Noter le lexique féodal : Amour « comande », il « semont » (il somme). L'amant n'est pas amoureux, il est vassal — c'est la définition même de la fin'amor, qui transpose dans la relation amoureuse le rapport du seigneur à son homme lige.
Chrétien conclut par une formule qui justifie tout : « Amors le vialt et il i saut ; / Que de la honte ne li chaut / Puis qu'Amors le comande et vialt. » — « Amour le veut et il y saute ; de la honte il n'a cure, puisque Amour le commande et le veut. » La répétition de « comande et vialt » encadre le passage et fait de la volonté d'Amour la seule loi. Le verbe « saillir » (sauter) efface rétrospectivement l'hésitation : le geste est vif, c'est la délibération qui fut lente.
Le prix des deux pas
les conséquences dans la suite du romanL'épisode ne prend tout son sens qu'à la lumière de ce qui suit, et une explication linéaire gagne à le rappeler.

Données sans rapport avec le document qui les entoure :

-- ==== Sys2Proof/Laws/Memory.lean ====
section
/-! SUPPORT. Laws of physical memory (R277, R287): what a read gives after a write, and that every operation on memory keeps its canonical form. -/

namespace Sys2Proof.Machine

/-! ## Reads after writes -/

theorem memByte_memPut (m : List Host.Cell) (a x : Nat) (b : Byte) :
    memByte (memPut m a b) x = if x = a then b else memByte m x :=
  spRead_spWrite unlistedByte m a x b

/-- After a run of bytes is written, each of them is read at its place, and every other place is as it was. -/
theorem memByte_memWrite (m : List Host.Cell) (a x : Nat) (bs : List Byte) :
    memByte (memWrite m a bs) x = if a ≤ x ∧ x < a + bs.length then bs.getD (x - a) 0 else memByte m x := by
  induction bs generalizing m a with
  | nil =>
    have : ¬(a ≤ x ∧ x < a + ([] : List Byte).length) := by simp only [List.length_nil]; omega
    rw [memWrite, if_neg this]
  | cons b bs ih =>
    rw [memWrite, ih, memByte_memPut]
    by_cases h1 : x = a
    · subst h1
      have : ¬(x + 1 ≤ x ∧ x < x + 1 + bs.length) := by omega
      have h2 : x ≤ x ∧ x < x + (b :: bs).length := by simp only [List.length_cons]; omega
      rw [if_neg this, if_pos rfl, if_pos h2, Nat.sub_self]; rfl
    · by_cases h2 : a + 1 ≤ x ∧ x < a + 1 + bs.length
      · have h3 : a ≤ x ∧ x < a + (b :: bs).length := by simp; omega
        obtain ⟨k, hk⟩ : ∃ k, x - a = k + 1 := ⟨x - a - 1, by omega⟩
        have hk' : x - (a + 1) = k := by omega
        rw [if_pos h2, if_pos h3, hk, hk']; rfl
      · have h3 : ¬(a ≤ x ∧ x < a + (b :: bs).length) := by simp; omega
        rw [if_neg h2, if_neg h1, if_neg h3]

/-! ## The canonical form -/

theorem memPut_wf {m : List Host.Cell} (h : Memory.wf m = true) (a : Nat) (b : Byte) :
    Memory.wf (memPut m a b) = true :=
  spWf_spWrite unlistedByte m a b h

theorem memWrite_wf {m : List Host.Cell} (h : Memory.wf m = true) (a : Nat) (bs : List Byte) :
    Memory.wf (memWrite m a bs) = true := by
  induction bs generalizing m a with
  | nil => exact h
  | cons b bs ih => exact ih (memPut_wf h a b) (a + 1)

theorem spWfFrom_filter {α : Type} [DecidableEq α] (d : α) (p : Nat × α → Bool) (m : Sparse α) (lo : Nat)
    (h : spWfFrom d lo m = true) : spWfFrom d lo (m.filter p) = true := by
  induction m generalizing lo with
  | nil => rfl
  | cons c r ih =>
    simp only [spWfFrom, Bool.and_eq_true, decide_eq_true_eq] at h
    by_cases hp : p c = true
    · simp only [List.filter_cons, hp, if_true, spWfFrom, Bool.and_eq_true, decide_eq_true_eq]
      exact ⟨h.1, ih _ h.2⟩
    · simp only [List.filter_cons, hp]
      exact spWfFrom_mono (Nat.le_succ_of_le h.1.1) (ih _ h.2)

/-- Leaving entries out keeps the form. -/
theorem memFilter_wf {m : List Host.Cell} (h : Memory.wf m = true) (p : Host.Cell → Bool) :
    Memory.wf (m.filter p) = true :=
  spWfFrom_filter unlistedByte p m 0 h

theorem memFold_wf {β : Type} (k : β → Nat) (v : β → Byte) (l : List β) {m : List Host.Cell} (h : Memory.wf m = true) :
    Memory.wf (l.foldl (fun m c => memPut m (k c) (v c)) m) = true := by
  induction l generalizing m with
  | nil => exact h
  | cons c l ih => exact ih (memPut_wf h _ _)

/-- Memory is as it was. -/
theorem fold_mem {β : Type} (f : State → β → State) (hf : ∀ s b, (f s b).mem = s.mem) (l : List β) (s : State) :
    (l.foldl f s).mem = s.mem := by
  induction l generalizing s with
  | nil => rfl
  | cons b l ih => rw [List.foldl_cons, ih, hf]

@[simp] theorem State.fireLine_mem (s : State) (l n : Nat) : (s.fireLine l n).mem = s.mem := by
  simp only [State.fireLine]
  exact fold_mem (fun (st : State) (a : Arm) => st.modTeam a.tid fun t => t.endArm n) (fun _ _ => rfl) _ _

@[simp] theorem State.touchAt_mem (s : State) (pa : Nat) (w : Bool) : (s.touchAt pa w).mem = s.mem := by
  simp only [State.touchAt]
  split
  · split <;> rfl
  · rfl

@[simp] theorem State.touchSlice_mem (s : State) (pa n : Nat) (w : Bool) : (s.touchSlice pa n w).mem = s.mem :=
  fold_mem _ (fun s (p : Nat × Nat) => State.touchAt_mem s p.1 w) _ _

@[simp] theorem State.healSectors_mem (s : State) (w pa n : Nat) : (s.healSectors w pa n).mem = s.mem := rfl

/-- The memory after a write at its home, whoever writes. -/
@[simp] theorem State.homeWriteBy_mem (s : State) (w : Nat) (nc : Bool) (pa : Nat) (bs : List Byte) :
    (s.homeWriteBy w nc pa bs).mem = memWrite s.mem pa bs := by
  simp only [State.homeWriteBy]
  rw [fold_mem _ fun s l => State.fireLine_mem s l 0]
  split
  · rfl
  · rw [State.touchSlice_mem]; rfl

@[simp] theorem State.homeWrite_mem (s : State) (pa : Nat) (bs : List Byte) :
    (s.homeWrite pa bs).mem = memWrite s.mem pa bs := State.homeWriteBy_mem s 0 false pa bs

/-- What a home write puts into memory, and that it leaves every other byte. -/
theorem memByte_homeWrite (s : State) (pa x : Nat) (bs : List Byte) :
    memByte (s.homeWrite pa bs).mem x = if pa ≤ x ∧ x < pa + bs.length then bs.getD (x - pa) 0 else memByte s.mem x := by
  rw [State.homeWrite_mem, memByte_memWrite]

theorem homeWriteBy_wf {s : State} (h : Memory.wf s.mem = true) (w : Nat) (nc : Bool) (pa : Nat) (bs : List Byte) :
    Memory.wf (s.homeWriteBy w nc pa bs).mem = true := by
  rw [State.homeWriteBy_mem]; exact memWrite_wf h pa bs

theorem homeWrite_wf {s : State} (h : Memory.wf s.mem = true) (pa : Nat) (bs : List Byte) :
    Memory.wf (s.homeWrite pa bs).mem = true := by
  rw [State.homeWrite_mem]; exact memWrite_wf h pa bs

theorem fold_wf {β : Type} (f : State → β → State) (hf : ∀ s b, Memory.wf s.mem = true → Memory.wf (f s b).mem = true)
    (l : List β) {s : State} (h : Memory.wf s.mem = true) : Memory.wf (l.foldl f s).mem = true := by
  induction l generalizing s with
  | nil => exact h
  | cons b l ih => exact ih (hf s b h)

/-- What a translation leaves in the caches changes no byte of memory. -/
@[simp] theorem State.keepFirst_mem (s : State) (port : Nat) (e : TlbEntry) : (s.keepFirst port e).mem = s.mem := by
  simp only [State.keepFirst, State.keepIn]
  split
  · rfl
  · split <;> rfl

@[simp] theorem State.keepSecond_mem (s : State) (core : Nat) (e : TlbEntry) : (s.keepSecond core e).mem = s.mem := by
  simp only [State.keepSecond, State.keepIn]
  split <;> rfl

@[simp] theorem State.countPerf_mem (s : State) (core ctx code n : Nat) : (s.countPerf core ctx code n).mem = s.mem := by
  simp only [State.countPerf]
  split <;> rfl

@[simp] theorem State.fillTlb_mem (s : State) (port ctx va : Nat) : (s.fillTlb port ctx va).mem = s.mem := by
  simp only [State.fillTlb]
  split
  · rfl
  · split
    · exact State.keepFirst_mem _ _ _
    · split
      · simp
      · simp

theorem vWrite_wf {s s' : State} (h : Memory.wf s.mem = true) {port ctx va : Nat} {bs : List Byte}
    (hw : s.vWrite port ctx va bs = .inl s') : Memory.wf s'.mem = true := by
  simp only [State.vWrite] at hw
  split at hw
  · exact absurd hw (by simp)
  · rw [← Sum.inl.inj hw]
    refine fold_wf _ (fun u p hu => ?_) _ h
    split
    · exact homeWriteBy_wf (by rw [State.fillTlb_mem]; exact hu) _ _ _ _
    · exact hu

theorem report_wf {s : State} (h : Memory.wf s.mem = true) (ctx kind cause : Nat) (t : Handle) (a d : Nat) :
    Memory.wf (s.report ctx kind cause t a d).mem = true := by
  simp only [State.report]
  split
  · exact h
  · exact homeWrite_wf h _ _

theorem qWrite_wf {s : State} (h : Memory.wf s.mem = true) (ctx off : Nat) (bs : List Byte) :
    Memory.wf (s.qWrite ctx off bs).mem = true := by
  simp only [State.qWrite]
  split
  · exact h
  · split
    · exact vWrite_wf h ‹_›
    · exact report_wf h _ _ _ _ _ _

theorem renumber_wf {s : State} (h : Memory.wf s.mem = true) (n : BitVec 6) : Memory.wf (s.renumber n).mem = true := by
  simp only [State.renumber]
  split
  · exact h
  · exact memFold_wf (fun c : Host.Cell => swapModule s.moduleNumber.toNat n.toNat c.1) (fun c => c.2) s.mem rfl

theorem powerOff_wf {s : State} (h : Memory.wf s.mem = true) : Memory.wf s.powerOff.mem = true :=
  memFilter_wf (renumber_wf h 0) _

/-- Memory after reset is in the form. -/
theorem reset_wf : Memory.wf State.reset.mem = true := rfl

end Sys2Proof.Machine
end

Lancelot devient anonyme : il est désormais « le chevalier de la charrette ». Le héros perd son nom, et il ne le retrouvera qu'au milieu du roman, quand Guenièvre le prononcera. Chrétien fait donc de la honte une identité — le titre même de l'œuvre porte l'infamie de son héros.
Le contraste avec Gauvain, qui arrive peu après et refuse net de monter, achève de construire le sens. Gauvain est le chevalier parfait selon les critères anciens : courtois, mesuré, soucieux de son honneur. Il choisit le cheval. Lancelot a choisi la charrette. Le roman entier dira lequel des deux atteint la reine.
Enfin, le retournement : lorsque Lancelot retrouve Guenièvre, elle l'accueille avec froideur. La raison, révélée plus tard, est vertigineuse — elle lui reproche ces deux pas. Avoir hésité, fût-ce le temps de deux pas, c'est avoir préféré son honneur à son amour.
La logique de la fin'amor apparaît alors dans toute sa rigueur : elle n'admet pas de degrés. Le sacrifice n'a de valeur que s'il est immédiat et total. C'est ce qui fait de ce texte, sous ses dehors d'aventure chevaleresque, une des explorations les plus radicales de l'absolu amoureux dans la littérature française.
Conclusion
L'épisode fonde le sens du roman : l'amour courtois exige une soumission totale, où même une hésitation est une faute. Chrétien de Troyes invente ici la figure de l'amant absolu.